Two men convicted of raping a woman outside a Dallas bar almost 30 years ago will be declared innocent after DNA testing implicated two other men in the attack, authorities said Friday.

James Curtis Williams and Raymond Jackson received life sentences for the November 1983 assault but were recently released on parole.

They will be formally declared innocent in Dallas County court Monday morning. The two other men,Frederick Anderson and Marion Doll Sayles, will be charged with attempted capital murder, authorities said.

Dallas County has now exonerated 32 people since 2001, most during the tenure of District Attorney Craig Watkins.

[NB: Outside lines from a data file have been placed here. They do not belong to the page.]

/-! ## State.onIng -/

@[simp] theorem State.onIng_agenda (s : State) (n : Fin 16) (f : Ingress → Ingress) : (s.onIng n f).agenda = s.agenda := rfl
@[simp] theorem State.onIng_focus (s : State) (n : Fin 16) (f : Ingress → Ingress) : (s.onIng n f).focus = s.focus := rfl
@[simp] theorem State.onIng_ticket (s : State) (n : Fin 16) (f : Ingress → Ingress) : (s.onIng n f).ticket = s.ticket := rfl
@[simp] theorem State.onIng_power (s : State) (n : Fin 16) (f : Ingress → Ingress) : (s.onIng n f).power = s.power := rfl
@[simp] theorem State.onIng_throttled (s : State) (n : Fin 16) (f : Ingress → Ingress) : (s.onIng n f).throttled = s.throttled := rfl
@[simp] theorem State.onIng_bringUp (s : State) (n : Fin 16) (f : Ingress → Ingress) : (s.onIng n f).bringUp = s.bringUp := rfl
@[simp] theorem State.onIng_wcc (s : State) (n : Fin 16) (f : Ingress → Ingress) : (s.onIng n f).wcc = s.wcc := rfl
@[simp] theorem State.onIng_locked (s : State) (n : Fin 16) (f : Ingress → Ingress) : (s.onIng n f).locked = s.locked := rfl
@[simp] theorem State.onIng_lastSlew (s : State) (n : Fin 16) (f : Ingress → Ingress) : (s.onIng n f).lastSlew = s.lastSlew := rfl
@[simp] theorem State.onIng_slew (s : State) (n : Fin 16) (f : Ingress → Ingress) : (s.onIng n f).slew = s.slew := rfl
@[simp] theorem State.onIng_economy (s : State) (n : Fin 16) (f : Ingress → Ingress) : (s.onIng n f).economy = s.economy := rfl
@[simp] theorem State.onIng_caps (s : State) (n : Fin 16) (f : Ingress → Ingress) : (s.onIng n f).caps = s.caps := rfl
@[simp] theorem State.onIng_healthReg (s : State) (n : Fin 16) (f : Ingress → Ingress) : (s.onIng n f).healthReg = s.healthReg := rfl
@[simp] theorem State.onIng_health (s : State) (n : Fin 16) (f : Ingress → Ingress) : (s.onIng n f).health = s.health := rfl
@[simp] theorem State.onIng_inForce (s : State) (n : Fin 16) (f : Ingress → Ingress) : (s.onIng n f).inForce = s.inForce := rfl
@[simp] theorem State.onIng_healthGen (s : State) (n : Fin 16) (f : Ingress → Ingress) : (s.onIng n f).healthGen = s.healthGen := rfl
@[simp] theorem State.onIng_healthSeal (s : State) (n : Fin 16) (f : Ingress → Ingress) : (s.onIng n f).healthSeal = s.healthSeal := rfl
@[simp] theorem State.onIng_defects (s : State) (n : Fin 16) (f : Ingress → Ingress) : (s.onIng n f).defects = s.defects := rfl
@[simp] theorem State.onIng_identity (s : State) (n : Fin 16) (f : Ingress → Ingress) : (s.onIng n f).identity = s.identity := rfl
@[simp] theorem State.onIng_asked (s : State) (n : Fin 16) (f : Ingress → Ingress) : (s.onIng n f).asked = s.asked := rfl
@[simp] theorem State.onIng_errCounts (s : State) (n : Fin 16) (f : Ingress → Ingress) : (s.onIng n f).errCounts = s.errCounts := rfl
@[simp] theorem State.onIng_errors (s : State) (n : Fin 16) (f : Ingress → Ingress) : (s.onIng n f).errors = s.errors := rfl
@[simp] theorem State.onIng_throttles (s : State) (n : Fin 16) (f : Ingress → Ingress) : (s.onIng n f).throttles = s.throttles := rfl
@[simp] theorem State.onIng_pager (s : State) (n : Fin 16) (f : Ingress → Ingress) : (s.onIng n f).pager = s.pager := rfl
@[simp] theorem State.onIng_lostCxl (s : State) (n : Fin 16) (f : Ingress → Ingress) : (s.onIng n f).lostCxl = s.lostCxl := rfl
@[simp] theorem State.onIng_holes (s : State) (n : Fin 16) (f : Ingress → Ingress) : (s.onIng n f).holes = s.holes := rfl
@[simp] theorem State.onIng_spareTest (s : State) (n : Fin 16) (f : Ingress → Ingress) : (s.onIng n f).spareTest = s.spareTest := rfl
@[simp] theorem State.onIng_withdrawals (s : State) (n : Fin 16) (f : Ingress → Ingress) : (s.onIng n f).withdrawals = s.withdrawals := rfl
@[simp] theorem State.onIng_events (s : State) (n : Fin 16) (f : Ingress → Ingress) : (s.onIng n f).events = s.events := rfl
@[simp] theorem State.onIng_mgmt (s : State) (n : Fin 16) (f : Ingress → Ingress) : (s.onIng n f).mgmt = s.mgmt := rfl
@[simp] theorem State.onIng_answers (s : State) (n : Fin 16) (f : Ingress → Ingress) : (s.onIng n f).answers = s.answers := rfl
@[simp] theorem State.onIng_regions (s : State) (n : Fin 16) (f : Ingress → Ingress) : (s.onIng n f).regions = s.regions := rfl
@[simp] theorem State.onIng_keyTable (s : State) (n : Fin 16) (f : Ingress → Ingress) : (s.onIng n f).keyTable = s.keyTable := rfl
@[simp] theorem State.onIng_sealed (s : State) (n : Fin 16) (f : Ingress → Ingress) : (s.onIng n f).sealed = s.sealed := rfl
@[simp] theorem State.onIng_snapshots (s : State) (n : Fin 16) (f : Ingress → Ingress) : (s.onIng n f).snapshots = s.snapshots := rfl
@[simp] theorem State.onIng_pmem (s : State) (n : Fin 16) (f : Ingress → Ingress) : (s.onIng n f).pmem = s.pmem := rfl
@[simp] theorem State.onIng_smem (s : State) (n : Fin 16) (f : Ingress → Ingress) : (s.onIng n f).smem = s.smem := rfl
@[simp] theorem State.onIng_slices (s : State) (n : Fin 16) (f : Ingress → Ingress) : (s.onIng n f).slices = s.slices := rfl
@[simp] theorem State.onIng_reqs (s : State) (n : Fin 16) (f : Ingress → Ingress) : (s.onIng n f).reqs = s.reqs := rfl
@[simp] theorem State.onIng_nextReq (s : State) (n : Fin 16) (f : Ingress → Ingress) : (s.onIng n f).nextReq = s.nextReq := rfl
@[simp] theorem State.onIng_agentLts (s : State) (n : Fin 16) (f : Ingress → Ingress) : (s.onIng n f).agentLts = s.agentLts := rfl
@[simp] theorem State.onIng_roots (s : State) (n : Fin 16) (f : Ingress → Ingress) : (s.onIng n f).roots = s.roots := rfl
@[simp] theorem State.onIng_agentTlb (s : State) (n : Fin 16) (f : Ingress → Ingress) : (s.onIng n f).agentTlb = s.agentTlb := rfl
@[simp] theorem State.onIng_walks (s : State) (n : Fin 16) (f : Ingress → Ingress) : (s.onIng n f).walks = s.walks := rfl
@[simp] theorem State.onIng_shoot (s : State) (n : Fin 16) (f : Ingress → Ingress) : (s.onIng n f).shoot = s.shoot := rfl
@[simp] theorem State.onIng_tokens (s : State) (n : Fin 16) (f : Ingress → Ingress) : (s.onIng n f).tokens = s.tokens := rfl
@[simp] theorem State.onIng_jobs (s : State) (n : Fin 16) (f : Ingress → Ingress) : (s.onIng n f).jobs = s.jobs := rfl
@[simp] theorem State.onIng_backDone (s : State) (n : Fin 16) (f : Ingress → Ingress) : (s.onIng n f).backDone = s.backDone := rfl
@[simp] theorem State.onIng_eccBad (s : State) (n : Fin 16) (f : Ingress → Ingress) : (s.onIng n f).eccBad = s.eccBad := rfl
@[simp] theorem State.onIng_parts (s : State) (n : Fin 16) (f : Ingress → Ingress) : (s.onIng n f).parts = s.parts := rfl
@[simp] theorem State.onIng_routers (s : State) (n : Fin 16) (f : Ingress → Ingress) : (s.onIng n f).routers = s.routers := rfl
@[simp] theorem State.onIng_msgs (s : State) (n : Fin 16) (f : Ingress → Ingress) : (s.onIng n f).msgs = s.msgs := rfl
@[simp] theorem State.onIng_qdBase (s : State) (n : Fin 16) (f : Ingress → Ingress) : (s.onIng n f).qdBase = s.qdBase := rfl
@[simp] theorem State.onIng_qdCount (s : State) (n : Fin 16) (f : Ingress → Ingress) : (s.onIng n f).qdCount = s.qdCount := rfl
@[simp] theorem State.onIng_qdPart (s : State) (n : Fin 16) (f : Ingress → Ingress) : (s.onIng n f).qdPart = s.qdPart := rfl
@[simp] theorem State.onIng_congExp (s : State) (n : Fin 16) (f : Ingress → Ingress) : (s.onIng n f).congExp = s.congExp := rfl
@[simp] theorem State.onIng_verdict (s : State) (n : Fin 16) (f : Ingress → Ingress) : (s.onIng n f).verdict = s.verdict := rfl
@[simp] theorem State.onIng_store (s : State) (n : Fin 16) (f : Ingress → Ingress) : (s.onIng n f).store = s.store := rfl
@[simp] theorem State.onIng_mapCache (s : State) (n : Fin 16) (f : Ingress → Ingress) : (s.onIng n f).mapCache = s.mapCache := rfl
@[simp] theorem State.onIng_ctxs (s : State) (n : Fin 16) (f : Ingress → Ingress) : (s.onIng n f).ctxs = s.ctxs := rfl
@[simp] theorem State.onIng_preempt (s : State) (n : Fin 16) (f : Ingress → Ingress) : (s.onIng n f).preempt = s.preempt := rfl
@[simp] theorem State.onIng_tdis (s : State) (n : Fin 16) (f : Ingress → Ingress) : (s.onIng n f).tdis = s.tdis := rfl
@[simp] theorem State.onIng_stops (s : State) (n : Fin 16) (f : Ingress → Ingress) : (s.onIng n f).stops = s.stops := rfl
@[simp] theorem State.onIng_meas (s : State) (n : Fin 16) (f : Ingress → Ingress) : (s.onIng n f).meas = s.meas := rfl
@[simp] theorem State.onIng_bootFloor (s : State) (n : Fin 16) (f : Ingress → Ingress) : (s.onIng n f).bootFloor = s.bootFloor := rfl
@[simp] theorem State.onIng_peers (s : State) (n : Fin 16) (f : Ingress → Ingress) : (s.onIng n f).peers = s.peers := rfl
@[simp] theorem State.onIng_lostPeers (s : State) (n : Fin 16) (f : Ingress → Ingress) : (s.onIng n f).lostPeers = s.lostPeers := rfl
@[simp] theorem State.onIng_delays (s : State) (n : Fin 16) (f : Ingress → Ingress) : (s.onIng n f).delays = s.delays := rfl
@[simp] theorem State.onIng_bloomAt (s : State) (n : Fin 16) (f : Ingress → Ingress) : (s.onIng n f).bloomAt = s.bloomAt := rfl
@[simp] theorem State.onIng_modNum (s : State) (n : Fin 16) (f : Ingress → Ingress) : (s.onIng n f).modNum = s.modNum := rfl
@[simp] theorem State.onIng_started (s : State) (n : Fin 16) (f : Ingress → Ingress) : (s.onIng n f).started = s.started := rfl
@[simp] theorem State.onIng_cores (s : State) (n : Fin 16) (f : Ingress → Ingress) : (s.onIng n f).cores = s.cores := rfl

Almost all of those exonerations have involved faulty eyewitness identifications.

Authorities say the woman was forced into a vehicle at gunpoint and later sexually assaulted by two men. She was then shot and left for dead in a field.

Williams and Jackson had been implicated in another sexual assault case and were placed in a photo lineup for this one, said Russell Wilson, the prosecutor in charge of Dallas County’s conviction integrity unit. The victim picked them out of the lineup.

The Associated Press does not name victims of sexual assault.

DNA collected from the woman’s clothing and a rape kit exam was preserved and later tested. Tests linked the DNA to Anderson and Sayles.

After they were convicted, Williams and Jackson pleaded guilty in the other sexual assault case and received shorter sentences that have since expired, authorities said. The men didn’t challenge their convictions in that case and will still have to register as sex offenders because of that crime, said Julie Doucet, an attorney in the Dallas County public defender’s office.

“They’re extremely happy to finally be cleared of this crime,” she said.

Williams, now 54, will no longer be on parole after Monday. Jackson, 67, will for a robbery committed in 1970, Doucet said.

The charges to be brought against Anderson, 52, and Sayles, 55, are rare. Despite the high number of exonerations in Dallas County, only three people have been prosecuted in cases where someone was wrongfully convicted, said Jamille Bradfield, a spokeswoman for the Dallas County district attorney.

In this case, prosecutors are charging Anderson and Sayles with attempted capital murder because that crime doesn’t carry a statute of limitations, Wilson said.

Anderson is being held in the Dallas County jail, and a bench warrant has been issued for Sayles, Wilson said. Neither man had an attorney listed in online jail records.